目的:确定非小细胞肺癌患者中与中性粒细胞胞外陷阱(NETs)和化学免疫疗法疗效相关的代谢特征。
方法:总共,纳入159例接受一线化学免疫治疗的NSCLC患者。我们首先调查了影响临床疗效的特征。通过商业试剂盒测量NETs和细胞因子的循环水平。液相色谱串联质谱定量血浆代谢物,并鉴定了差异代谢物。最小绝对收缩和选择运算符,支持向量机-递归特征消除,并采用随机森林算法。通过使用血浆代谢谱和机器学习算法,建立了预测性代谢特征。
结果:首先,循环白细胞介素-8的水平,中性粒细胞与淋巴细胞的比率,和NETs与一线化学免疫疗法疗效差密切相关。将患者分为低NET组或高NET组。总共鉴定了54种差异血浆代谢物。这些代谢物主要参与花生四烯酸和嘌呤代谢。三个关键代谢物被确定为关键变量,包括8,9-环氧二十碳三烯酸,L-苹果酸,和双(单酰基甘油)磷酸酯(18:1/16:0)。使用代谢组学测序数据和机器学习方法,筛选关键代谢特征以预测NET水平和化学免疫疗法疗效.
结论:确定的代谢特征可以有效区分NET水平,并预测NSCLC患者化学免疫疗法的临床获益。
目的:确定非小细胞肺癌患者中与中性粒细胞胞外陷阱(NETs)和化学免疫疗法疗效相关的代谢特征。
方法:总共,纳入159例接受一线化学免疫治疗的NSCLC患者。我们首先调查了影响临床疗效的特征。通过商业试剂盒测量NETs和细胞因子的循环水平。液相色谱串联质谱定量血浆代谢物,并鉴定了差异代谢物。最小绝对收缩和选择运算符,支持向量机-递归特征消除,并采用随机森林算法。通过使用血浆代谢谱和机器学习算法,建立了预测性代谢特征。
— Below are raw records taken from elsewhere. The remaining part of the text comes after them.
-- ==== Sys2Proof/Laws/State.lean ====
section
/-! SUPPORT. One lemma per field per update of State, so that no later proof unfolds a record update. -/

namespace Sys2Proof.Machine

/-! ### consumeBytes -/

@[simp] theorem consumeBytes_params (n : Nat) (s : State) :
    (consumeBytes n s).params = s.params := rfl

@[simp] theorem consumeBytes_buf (n : Nat) (s : State) :
    (consumeBytes n s).buf = s.buf.drop n := rfl

@[simp] theorem consumeBytes_evq (n : Nat) (s : State) :
    (consumeBytes n s).evq = s.evq := rfl

@[simp] theorem consumeBytes_ctrl (n : Nat) (s : State) :
    (consumeBytes n s).ctrl = s.ctrl := rfl

@[simp] theorem consumeBytes_framesValidated (n : Nat) (s : State) :
    (consumeBytes n s).framesValidated = s.framesValidated := rfl

@[simp] theorem consumeBytes_framesRejected (n : Nat) (s : State) :
    (consumeBytes n s).framesRejected = s.framesRejected := rfl

@[simp] theorem consumeBytes_bytesConsumed (n : Nat) (s : State) :
    (consumeBytes n s).bytesConsumed = satAdd s.bytesConsumed n := rfl

@[simp] theorem consumeBytes_payloadTooShort (n : Nat) (s : State) :
    (consumeBytes n s).payloadTooShort = s.payloadTooShort := rfl

@[simp] theorem consumeBytes_results (n : Nat) (s : State) :
    (consumeBytes n s).results = s.results := rfl

@[simp] theorem consumeBytes_sched (n : Nat) (s : State) :
    (consumeBytes n s).sched = s.sched := rfl

@[simp] theorem consumeBytes_source (n : Nat) (s : State) :
    (consumeBytes n s).source = s.source := rfl

@[simp] theorem consumeBytes_requests (n : Nat) (s : State) :
    (consumeBytes n s).requests = s.requests := rfl

@[simp] theorem consumeBytes_log (n : Nat) (s : State) :
    (consumeBytes n s).log = s.log := rfl

/-! ### counters -/

@[simp] theorem countValidated_params (s : State) :
    (countValidated s).params = s.params := rfl

@[simp] theorem countValidated_buf (s : State) :
    (countValidated s).buf = s.buf := rfl

@[simp] theorem countValidated_evq (s : State) :
    (countValidated s).evq = s.evq := rfl

@[simp] theorem countValidated_ctrl (s : State) :
    (countValidated s).ctrl = s.ctrl := rfl

@[simp] theorem countValidated_framesValidated (s : State) :
    (countValidated s).framesValidated = satInc s.framesValidated := rfl

@[simp] theorem countValidated_framesRejected (s : State) :
    (countValidated s).framesRejected = s.framesRejected := rfl

@[simp] theorem countValidated_bytesConsumed (s : State) :
    (countValidated s).bytesConsumed = s.bytesConsumed := rfl

@[simp] theorem countValidated_payloadTooShort (s : State) :
    (countValidated s).payloadTooShort = s.payloadTooShort := rfl

@[simp] theorem countValidated_results (s : State) :
    (countValidated s).results = s.results := rfl

@[simp] theorem countValidated_sched (s : State) :
    (countValidated s).sched = s.sched := rfl

@[simp] theorem countValidated_source (s : State) :
    (countValidated s).source = s.source := rfl

@[simp] theorem countValidated_requests (s : State) :
    (countValidated s).requests = s.requests := rfl

@[simp] theorem countValidated_log (s : State) :
    (countValidated s).log = s.log := rfl

@[simp] theorem countRejected_params (s : State) :
    (countRejected s).params = s.params := rfl

@[simp] theorem countRejected_buf (s : State) :
    (countRejected s).buf = s.buf := rfl

@[simp] theorem countRejected_evq (s : State) :
    (countRejected s).evq = s.evq := rfl

@[simp] theorem countRejected_ctrl (s : State) :
    (countRejected s).ctrl = s.ctrl := rfl

@[simp] theorem countRejected_framesValidated (s : State) :
    (countRejected s).framesValidated = s.framesValidated := rfl

@[simp] theorem countRejected_framesRejected (s : State) :
    (countRejected s).framesRejected = satInc s.framesRejected := rfl

@[simp] theorem countRejected_bytesConsumed (s : State) :
    (countRejected s).bytesConsumed = s.bytesConsumed := rfl

@[simp] theorem countRejected_payloadTooShort (s : State) :
    (countRejected s).payloadTooShort = s.payloadTooShort := rfl

@[simp] theorem countRejected_results (s : State) :
    (countRejected s).results = s.results := rfl

@[simp] theorem countRejected_sched (s : State) :
    (countRejected s).sched = s.sched := rfl

@[simp] theorem countRejected_source (s : State) :
    (countRejected s).source = s.source := rfl

@[simp] theorem countRejected_requests (s : State) :
    (countRejected s).requests = s.requests := rfl

@[simp] theorem countRejected_log (s : State) :
    (countRejected s).log = s.log := rfl

@[simp] theorem countTooShort_params (s : State) :
    (countTooShort s).params = s.params := rfl

@[simp] theorem countTooShort_buf (s : State) :
    (countTooShort s).buf = s.buf := rfl

@[simp] theorem countTooShort_evq (s : State) :
    (countTooShort s).evq = s.evq := rfl

@[simp] theorem countTooShort_ctrl (s : State) :
    (countTooShort s).ctrl = s.ctrl := rfl

@[simp] theorem countTooShort_framesValidated (s : State) :
    (countTooShort s).framesValidated = s.framesValidated := rfl

@[simp] theorem countTooShort_framesRejected (s : State) :
    (countTooShort s).framesRejected = s.framesRejected := rfl

@[simp] theorem countTooShort_bytesConsumed (s : State) :
    (countTooShort s).bytesConsumed = s.bytesConsumed := rfl

@[simp] theorem countTooShort_payloadTooShort (s : State) :
    (countTooShort s).payloadTooShort = satInc s.payloadTooShort := rfl

@[simp] theorem countTooShort_results (s : State) :
    (countTooShort s).results = s.results := rfl

@[simp] theorem countTooShort_sched (s : State) :
    (countTooShort s).sched = s.sched := rfl

@[simp] theorem countTooShort_source (s : State) :
    (countTooShort s).source = s.source := rfl

@[simp] theorem countTooShort_requests (s : State) :
    (countTooShort s).requests = s.requests := rfl

@[simp] theorem countTooShort_log (s : State) :
    (countTooShort s).log = s.log := rfl

/-! ### answer -/

@[simp] theorem answer_params (r : Response) (s : State) :
    (answer r s).params = s.params := rfl

@[simp] theorem answer_buf (r : Response) (s : State) :
    (answer r s).buf = s.buf := rfl

@[simp] theorem answer_evq (r : Response) (s : State) :
    (answer r s).evq = s.evq := rfl

@[simp] theorem answer_ctrl (r : Response) (s : State) :
    (answer r s).ctrl = s.ctrl := rfl

@[simp] theorem answer_framesValidated (r : Response) (s : State) :
    (answer r s).framesValidated = s.framesValidated := rfl

@[simp] theorem answer_framesRejected (r : Response) (s : State) :
    (answer r s).framesRejected = s.framesRejected := rfl

@[simp] theorem answer_bytesConsumed (r : Response) (s : State) :
    (answer r s).bytesConsumed = s.bytesConsumed := rfl

@[simp] theorem answer_payloadTooShort (r : Response) (s : State) :
    (answer r s).payloadTooShort = s.payloadTooShort := rfl

@[simp] theorem answer_results (r : Response) (s : State) :
    (answer r s).results = s.results := rfl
结果:首先,循环白细胞介素-8的水平,中性粒细胞与淋巴细胞的比率,和NETs与一线化学免疫疗法疗效差密切相关。将患者分为低NET组或高NET组。总共鉴定了54种差异血浆代谢物。这些代谢物主要参与花生四烯酸和嘌呤代谢。三个关键代谢物被确定为关键变量,包括8,9-环氧二十碳三烯酸,L-苹果酸,和双(单酰基甘油)磷酸酯(18:1/16:0)。使用代谢组学测序数据和机器学习方法,筛选关键代谢特征以预测NET水平和化学免疫疗法疗效.
结论:确定的代谢特征可以有效区分NET水平,并预测NSCLC患者化学免疫疗法的临床获益。